As with other Apatow-approved endeavors, casting is the key. The ensemble here is terrific and startling, especially Kunis, who after spending nearly a decade on the shrill "That '70s Show," reveals a newly freshened allure as Peter's rebound girl, who also happens to be the best antidote for him in his time of need. Kunis is funny and utterly lovable, and holds her own against Segel, who obviously caters the screenplay to his strengths of punching-bag straight man comedy and bursts of full-frontal nudity. Brand and Bell make for fun adversaries, though both take some time to warm up to the speed of the material.

It also wouldn't be a party without plenty of guests, and appearances by Bill Hader, Jonah Hill, Carla Gallo, and Paul Rudd as a sun-baked surf instructor add their special sauce to the mix. Even William Baldwin pops up as the co-star on Sarah's awful "C.S.I." rip-off crime show, channeling reptilian Carusoesque pausing like a heavyweight champ.

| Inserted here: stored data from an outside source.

/-- A command names units that the module has, and values that its registers and lines can carry. -/
def Instr.wf : Instr → Bool
  | .barometerSample _ samples => decide (samples.length = 64)
  | .barometerStatusWrite _ _ n _ => isBarometer n
  | .trimLoopPeriod _ _ _ => true
  | .emergencyHoldExpiry _ => true
  | .operatingPointWrite _ _ _ => true
  | .coreVoltagePinWrite _ _ _ => true
  | .energyWindowEnd _ _ _ _ => true
  | .clearTransitStatistics _ _ _ => true
  | .clearEnergyStatistics _ _ _ => true
  | .cellSend _ flow _ => isFlow flow
  | .cellArrival _ plane dst _ _ => isPlane plane && isAttachment dst
  | .resequencerTimeout _ flow => isFlow flow
  | .planeFault _ plane _ => isPlane plane
  | .planeStatusWrite _ _ plane _ => isPlane plane
  | .epochAdvance _ flow => isFlow flow
  | .portFlushComplete _ port => isPort port
  | .analysisPortWrite _ _ _ => true
  | .flowMirrorRuleCommit _ _ => true
  | .samplerRingRead _ _ _ => true
  | .portModeWrite _ _ port _ => isOctal port
  | .cagePresenceChange _ cage _ _ => isCage cage
  | .cageReadRetry _ cage _ => isCage cage
  | .linkUp _ port => isPort port
  | .linkDown _ port _ => isPort port
  | .flapHoldExpiry _ port => isPort port
  | .frameReceived _ port _ => isPort port
  | .pfcFrameReceived _ port _ _ _ => isPort port
  | .pauseFrameReceived _ port => isPort port
  | .pfcPauseExpiry _ port prio => isPort port && isOctal prio
  | .pfcRefresh _ port prio => isPort port && isOctal prio
  | .pdelayReqInterval _ port => isPort port
  | .pdelayReqReceived _ port => isPort port
  | .pdelayRespReceived _ port _ => isPort port
  | .headroomDecrease _ port prio => isPort port && isOctal prio
  | .pauseStorm _ port prio => isPort port && isOctal prio
  | .pauseRecoveryEnd _ port prio => isPort port && isOctal prio
  | .portSettingsCommit _ _ => true
  | .interfaceCommit _ _ => true
  | .arpRequestReceived _ port _ => isPort port
  | .neighbourSolicitationReceived _ port _ => isPort port
  | .echoRequestReceived _ port _ _ => isPort port
  | .ptpAnnounceReceived _ port _ => isPort port
  | .ptpSyncReceived _ port _ _ => isPort port
  | .ptpDelayRespReceived _ port _ => isPort port
  | .ptpAnnounceTimeout _ => true
  | .ptpPortReturn _ => true
  | .holdoverLimitExpiry _ => true
  | .lldpTransmit _ port => isPort port
  | .lldpduReceived _ port _ _ _ => isPort port
  | .egressFrameEnd _ port => isPort port
  | .cmReq _ port _ => isPort port
  | .cmRtu _ qpn => isU24 qpn
  | .cmRej _ qpn => isU24 qpn
  | .cmDreq _ qpn => isU24 qpn
  | .cmDrep _ qpn => isU24 qpn
  | .cmResponseTimeout _ idx => isQpIndex idx
  | .qpIndexFree _ idx => isQpIndex idx
  | .roceRequestPacket _ pkt => isPort pkt.port
  | .roceAck _ pkt => isPort pkt.port
  | .roceNak _ pkt => isPort pkt.port
  | .rdmaReadResponse _ pkt => isPort pkt.port
  | .cnpReceived _ pkt => isPort pkt.port
  | .localAckTimeout _ idx => isQpIndex idx
  | .rnrTimerExpiry _ idx => isQpIndex idx
  | .rnrWallTimeExpiry _ idx => isQpIndex idx
  | .ackCoalescingTimeout _ idx => isQpIndex idx
  | .sendGatePass _ idx => isQpIndex idx
  | .parkingStart _ slice => isSlice slice
  | .parkingCommit _ idx => isQpIndex idx
  | .contextRefetchComplete _ idx => isQpIndex idx
  | .alphaTimerExpiry _ idx => isQpIndex idx
  | .windowAtFloor _ idx => isQpIndex idx
  | .qpPinCommit _ _ => true
  | .qpWindowPinCommit _ _ => true
  | .qpForceError _ _ => true
  | .offenderLimitExpiry _ _ => true
  | .connect _ _ => true
  | .propertyGet _ _ => true
  | .propertySet _ _ => true
  | .keepAlive _ _ => true
  | .keepAliveExpiry _ cntlid => decide (cntlid < 65536)
  | .getLogPage _ _ => true
  | .identify _ _ => true
  | .abort _ _ => true
  | .setFeatures _ _ => true
  | .getFeatures _ _ => true
  | .asynchronousEventRequest _ _ => true
  | .formatNvm _ _ => true
  | .disconnect _ _ => true
  | .flush _ _ => true
  | .flushComplete _ _ => true
  | .write _ _ => true
  | .read _ _ => true
  | .compare _ _ => true
  | .compareAndWrite _ _ => true
  | .writeZeroes _ _ => true
  | .datasetManagement _ _ => true
  | .verify _ _ => true
  | .reservationRegister _ _ => true
  | .reservationReport _ _ => true
  | .reservationAcquire _ _ => true
  | .reservationRelease _ _ => true
  | .reservationBarrierComplete _ nsRow => isNsRow nsRow
  | .cryptoEraseComplete _ nsRow => isNsRow nsRow
  | .subsystemCommit _ _ => true
  | .hostNqnCommit _ _ => true
  | .grantCommit _ _ => true
  | .namespaceCommit _ _ => true
  | .namespaceCryptoErase _ _ => true
  | .listenerCommit _ _ => true
  | .tenantKeyImport _ _ _ => true
  | .tenantKeyDestroy _ _ => true
  | .hostLimitExpiry _ hostRow => isHostRow hostRow
  | .engineCapsuleTake _ engine => isEngine engine
  | .commandAdmit _ tenant => isTenant tenant
  | .dirtyCeilingAdmit _ => true
  | .tenantSchedulingCommit _ _ => true
  | .classPriorityWrite _ _ cls _ => isOctal cls
  | .memberSubmit _ slot => isSlot slot
  | .gateEntryEnd _ port => isPort port
  | .gateSettingsCommit _ _ => true
  | .gateListEntryCommit _ _ => true
  | .gateListChange _ port => isPort port
  | .queueStarved _ q => isQueueRef q
  | .backgroundShareUpdate _ => true
  | .backgroundTargetUpdate _ => true
  | .minuteClose _ => true
  | .pageSeal _ => true
  | .ledgerVaultWrite _ _ => true
  | .billingAcknowledge _ _ _ => true
  | .counterLatchRead _ _ n => decide (n < 1024)
  | .arrayCreate _ _ => true
  | .arrayDelete _ _ => true
  | .gatherTimeExpiry _ array _ => isArray array
  | .flushStart _ array _ => isArray array
  | .journalBlockWrite _ array => isArray array
  | .journalBlockDurable _ array _ => isArray array
  | .accumulationComplete _ ctx => isContext ctx
  | .accumulationFailed _ ctx => isContext ctx
  | .zeroingRowComplete _ array _ => isArray array
  | .zeroingWatermarkWrite _ array => isArray array
  | .scrubRow _ array _ _ => isArray array
  | .memberStatisticsUpdate _ => true
  | .readAround _ slot _ => isSlot slot
  | .memberTimeout _ slot _ => isSlot slot
  | .slownessEvaluation _ => true
  | .memberEject _ _ => true
  | .rebuildRow _ array _ => isArray array
  | .replacementAccept _ _ => true
  | .arrayRecovery _ array _ => isArray array
  | .acknowledgeLoss _ _ => true
  | .driveInsertion _ slot => isSlot slot
  | .driveRemoval _ slot => isSlot slot
  | .clearPresenceFault _ _ => true
  | .ifdetSample _ slot _ => isSlot slot
  | .perstRelease _ slot => isSlot slot
  | .slotLinkUp _ slot rate width => isSlot slot && [16, 32, 64].contains rate && [1, 2, 4].contains width
  | .linkTrainingTimeout _ slot => isSlot slot
  | .driveReady _ slot _ => isSlot slot
  | .readyTimeout _ d => isSlot d.slot
  | .slotLinkDown _ slot => isSlot slot
  | .aerErrorMessage _ slot _ => isSlot slot
  | .dpcRelease _ slot => isSlot slot
  | .slotCompletion _ slot _ _ _ _ => isSlot slot
  | .completionTimeout _ slot _ => isSlot slot
  | .completionEntry _ slot _ => isSlot slot
  | .nvmeCommandTimeout _ slot _ => isSlot slot
  | .abortTimeout _ slot _ => isSlot slot
  | .resetLadderStep _ slot _ => isSlot slot
  | .driveUpstreamWrite _ slot _ _ _ _ => isSlot slot
  | .driveUpstreamRead _ slot _ _ => isSlot slot
  | .smbusHealthPoll _ slot _ _ => isSlot slot
  | .smbusStuckRecovery _ slot => isSlot slot
  | .smartPoll _ slot critical _ _ _ => isSlot slot && decide (critical < 256)
  | .driveAsyncEvent _ slot _ => isSlot slot
  | .slotAdminStateWrite _ _ => true
  | .npPerstDeassert _ port => isNearPort port
  | .npReset _ port _ => isNearPort port
  | .npConfigRequest _ port func offset _ => isNearPort port && decide (func ≤ 64 ∧ offset < 4096 ∧ offset % 4 = 0)
  | .vfDoorbell _ port vf offset value => isNearPort port && decide (vf ≤ 64 ∧ value < 2 ^ 32 ∧ offset < (if vf = 0 then 2 ^ 20 else 2 ^ 14))
  | .vfCcWrite _ port vf value => isNearPort port && isVf vf && decide (value < 2 ^ 32)
  | .createIoSubmissionQueue _ _ => true
  | .createIoCompletionQueue _ _ => true
  | .deleteIoSubmissionQueue _ _ => true
  | .deleteIoCompletionQueue _ _ => true
  | .npCompletion _ port _ _ _ _ _ => isNearPort port
  | .npCompletionTimeout _ port _ => isNearPort port
  | .npBar2Access _ port _ _ _ _ => isNearPort port
  | .inboundEntryCommit _ _ => true
  | .mailboxDoorbell _ port len _ => isNearPort port && decide (len < 8192)
  | .mailboxAbort _ port => isNearPort port
  | .vfBusMasterClear _ port vf => isNearPort port && isVf vf
  | .vfFlr _ port vf => isNearPort port && isVf vf
  | .pf0Flr _ port => isNearPort port
  | .vfEnableClear _ port => isNearPort port
  | .vfBindingCommit _ _ => true
  | .doeDiscovery _ port _ => isNearPort port
  | .getVersion _ port => isNearPort port
  | .getCapabilities _ port => isNearPort port
  | .negotiateAlgorithms _ port _ => isNearPort port
  | .getDigests _ port => isNearPort port
  | .getCertificate _ port _ _ _ => isNearPort port
  | .challenge _ port _ _ => isNearPort port
  | .getMeasurements _ port _ _ _ => isNearPort port
  | .dmaStart _ ch _ => isChannel ch
  | .dmaExtend _ ch => isChannel ch
  | .dmaDisable _ ch => isChannel ch
  | .dmaHaltClear _ ch => isChannel ch
  | .dmaDescriptorFetched _ ch _ _ => isChannel ch
  | .dmaDescriptorComplete _ ch => isChannel ch
  | .dmaTransferError _ ch _ addr => isChannel ch && decide (addr < 2 ^ 48)
  | .dmaFetchTimeout _ ch => isChannel ch
  | .copyJobStart _ _ => true
  | .copyJobExtend _ _ => true
  | .copyJobDisable _ _ => true
  | .copyJobClear _ _ => true
  | .helloSend _ => true
  | .twinRecordCopy _ group _ _ _ => isGroup group
  | .hello _ _ => true
  | .heartbeat _ _ => true
  | .acknowledge _ _ => true
  | .mirrorData _ _ => true
  | .mirrorConfirm _ _ => true
  | .mirrorRelease _ _ => true
  | .reject _ _ => true
  | .settings _ _ => true
  | .settingsResult _ _ => true
  | .settingsResultTimeout _ => true
  | .capsule _ _ => true
  | .qpState _ _ => true
  | .twinPacket _ _ => true
  | .yield _ _ => true
  | .takeoverComplete _ _ => true
  | .ownershipTransfer _ _ => true
  | .healthReport _ _ => true
  | .driveRequest _ _ => true
  | .driveReply _ _ => true
  | .key _ _ => true
  | .keyReply _ _ => true
  | .acknowledgeSendTimer _ => true
  | .heartbeatSendTimer _ => true
  | .twinRetransmit _ _ => true
  | .twinSettleExpiry _ _ => true
  | .laneGroupOutOfService _ group => isGroup group
  | .laneGroupRetrain _ group => isGroup group
  | .twinLinkLost _ => true
  | .arrayHomeCommit _ _ => true
  | .interfaceHomeCommit _ _ => true
  | .tenantTwinCommit _ _ => true
  | .selfVerdictEvaluation _ enginesOut _ => decide (enginesOut ≤ 32)
  | .yieldRecheck _ => true
  | .yieldInAssert _ => true
  | .takeoverAnnounce _ => true
  | .clearYieldLineFault _ _ _ => true
  | .forceYield _ _ _ => true
  | .forceTakeover _ _ _ => true
  | .rejoinReset _ => true
  | .handBack _ => true
  | .standbyShadowRead _ slot _ => isSlot slot
  | .standbyParityVerify _ array _ _ => isArray array
  | .healthReportSend _ => true
  | .voltageTrendDaily _ => true
  | .yieldWatchdogExpiry _ => true
  | .lockstepMismatch _ => true
  | .moduleReset _ _ => true
  | .boot _ _ => true
  | .vinQualified _ _ => true
  | .inputPowerGood _ => true
  | .inrushFaultTimer _ => true
  | .earlyShort _ => true
  | .inputSquallTrip _ => true
  | .overvoltageLockout _ => true
  | .overvoltageRelease _ => true
  | .undervoltageLockout _ => true
  | .inputRetry _ => true
  | .stormWarning _ _ => true
  | .vaultCopyComplete _ => true
  | .stormRestart _ => true
  | .stormThresholdWrite _ _ _ => true
  | .pfwarnReadbackFault _ => true
  | .clearPfwarnFault _ _ _ => true
  | .slotRampStart _ slot => isSlot slot
  | .slotPowerGood _ slot => isSlot slot
  | .slotRampTimeout _ slot => isSlot slot
  | .slotEarlyShort _ slot => isSlot slot
  | .slotSquallTrip _ slot => isSlot slot
  | .slotOvercurrent _ slot => isSlot slot
  | .auxiliaryOvercurrent _ slot => isSlot slot
  | .slotRetry _ slot => isSlot slot
  | .slotLatchClear _ _ => true
  | .slotPowerOff _ _ => true
  | .slotOverdrawCheck _ slot _ => isSlot slot
  | .holdupForecast _ _ => true
  | .dirtyCeilingRise _ => true
  | .capacitanceMeasurement _ _ => true
  | .copyRegionErase _ region => decide (region < 2)
  | .vaultTest _ _ _ => true
  | .lullEntry _ => true
  | .thaw _ _ => true
  | .openRequest _ _ transport => decide (transport ≤ 2)
  | .authenticate _ _ _ _ _ _ => true
  | .alonardRead _ _ _ _ _ => true
  | .alonardWrite _ _ _ _ _ => true
  | .subscribe _ _ _ _ _ => true
  | .keepalive _ _ _ => true
  | .close _ _ _ => true
  | .sessionIdleTimeout _ _ => true
  | .lockoutExpiry _ _ => true
  | .rowSelect _ _ _ _ => true
  | .rowCommit _ _ _ _ => true
  | .objectWrite _ _ _ _ _ => true
  | .restoreDefaults _ _ _ => true
  | .alonardEnableWrite _ _ _ => true
  | .accountCommit _ _ => true
  | .acknowledgeErrors _ _ _ => true
  | .managementFrameReceived _ port _ => decide (port < 2)
  | .supervisionFrameSend _ => true
  | .managementLanLost _ port => decide (port < 2)
  | .sdoRequest _ _ => true
  | .usdoRequest _ _ => true
  | .sdoTransferTimeout _ => true
  | .nmtStop _ => true
  | .nmtResetNode _ => true
  | .nmtResetCommunication _ => true
  | .canHeartbeatSend _ => true
  | .canNodeIdConflict _ => true
  | .canNodeIdWrite _ _ _ => true
  | .canBusOff _ => true
  | .imageBegin _ _ _ => true
  | .imageData _ _ _ _ _ => true
  | .imageAbort _ _ _ => true
  | .imageTransferTimeout _ => true
  | .slotRewriteComplete _ => true
  | .activationSchedule _ _ _ => true
  | .activationCancel _ _ _ => true
  | .activationDue _ => true
  | .activationWaitTimeout _ => true
  | .activationFlushTimeout _ => true
  | .drainStart _ => true
  | .drainTimeout _ => true
  | .confirm _ _ _ => true
  | .trialTimeExpiry _ => true
  | .revert _ _ _ => true
  | .attestationNonceWrite _ _ _ => true
  | .attestationReportRead _ _ => true
  | .thermalWarning _ _ => true
  | .thermalShutdown _ _ => true
  | .thermalRestart _ _ => true
  | .indicatorFrame _ _ _ => true
  | .lampTest _ _ _ => true
  | .lampTestEnd _ => true
  | .clearFaultyInputs _ _ _ => true
  | .barometerSlowestRead _ _ n => isBarometer n
  | .autoNegotiationComplete _ port _ => isPort port
  | .ptpFollowUpReceived _ port _ => isPort port
  | .ptpDelayReqSend _ => true
  | .controllerFatalStatus _ slot => isSlot slot
  | .activityPulse _ slot => isSlot slot
  | .nearPortLinkUp _ port width rate => isNearPort port && decide (1 ≤ width ∧ width ≤ 8) && [16, 32, 64].contains rate
  | .laneGroupInService _ group => isGroup group
  | .runAloneWaitExpiry _ => true
  | .yieldInDeassert _ => true
  | .holdupPathTrip _ => true
  | .copyCutOff _ => true
  | .thermalWarningClear _ _ => true
  | .managementLinkChange _ port state => decide (port < 2 ∧ state < 3)
  | .managementSidebandChange _ port _ _ => decide (port < 2)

Segel's gift is making weird situations bleed into the uncomfortable, and "Forgetting" is ripe with sequences that dive off the deep end of absurdity, yet still remain a plausible gas. Peter's ambition to write a rock opera about Dracula (performed by puppets) is a perfect example of how Segel boldly walks this thin line throughout the picture, yet his comfort with ludicrousness is where the film is most confident and uproarious. It's a corrosive feature, with Peter slowing coming to the realization that Sarah is Satan incarnate, and the material rides that perfect razor's edge between humanity and throat-slicing comedy, never pausing for comfort.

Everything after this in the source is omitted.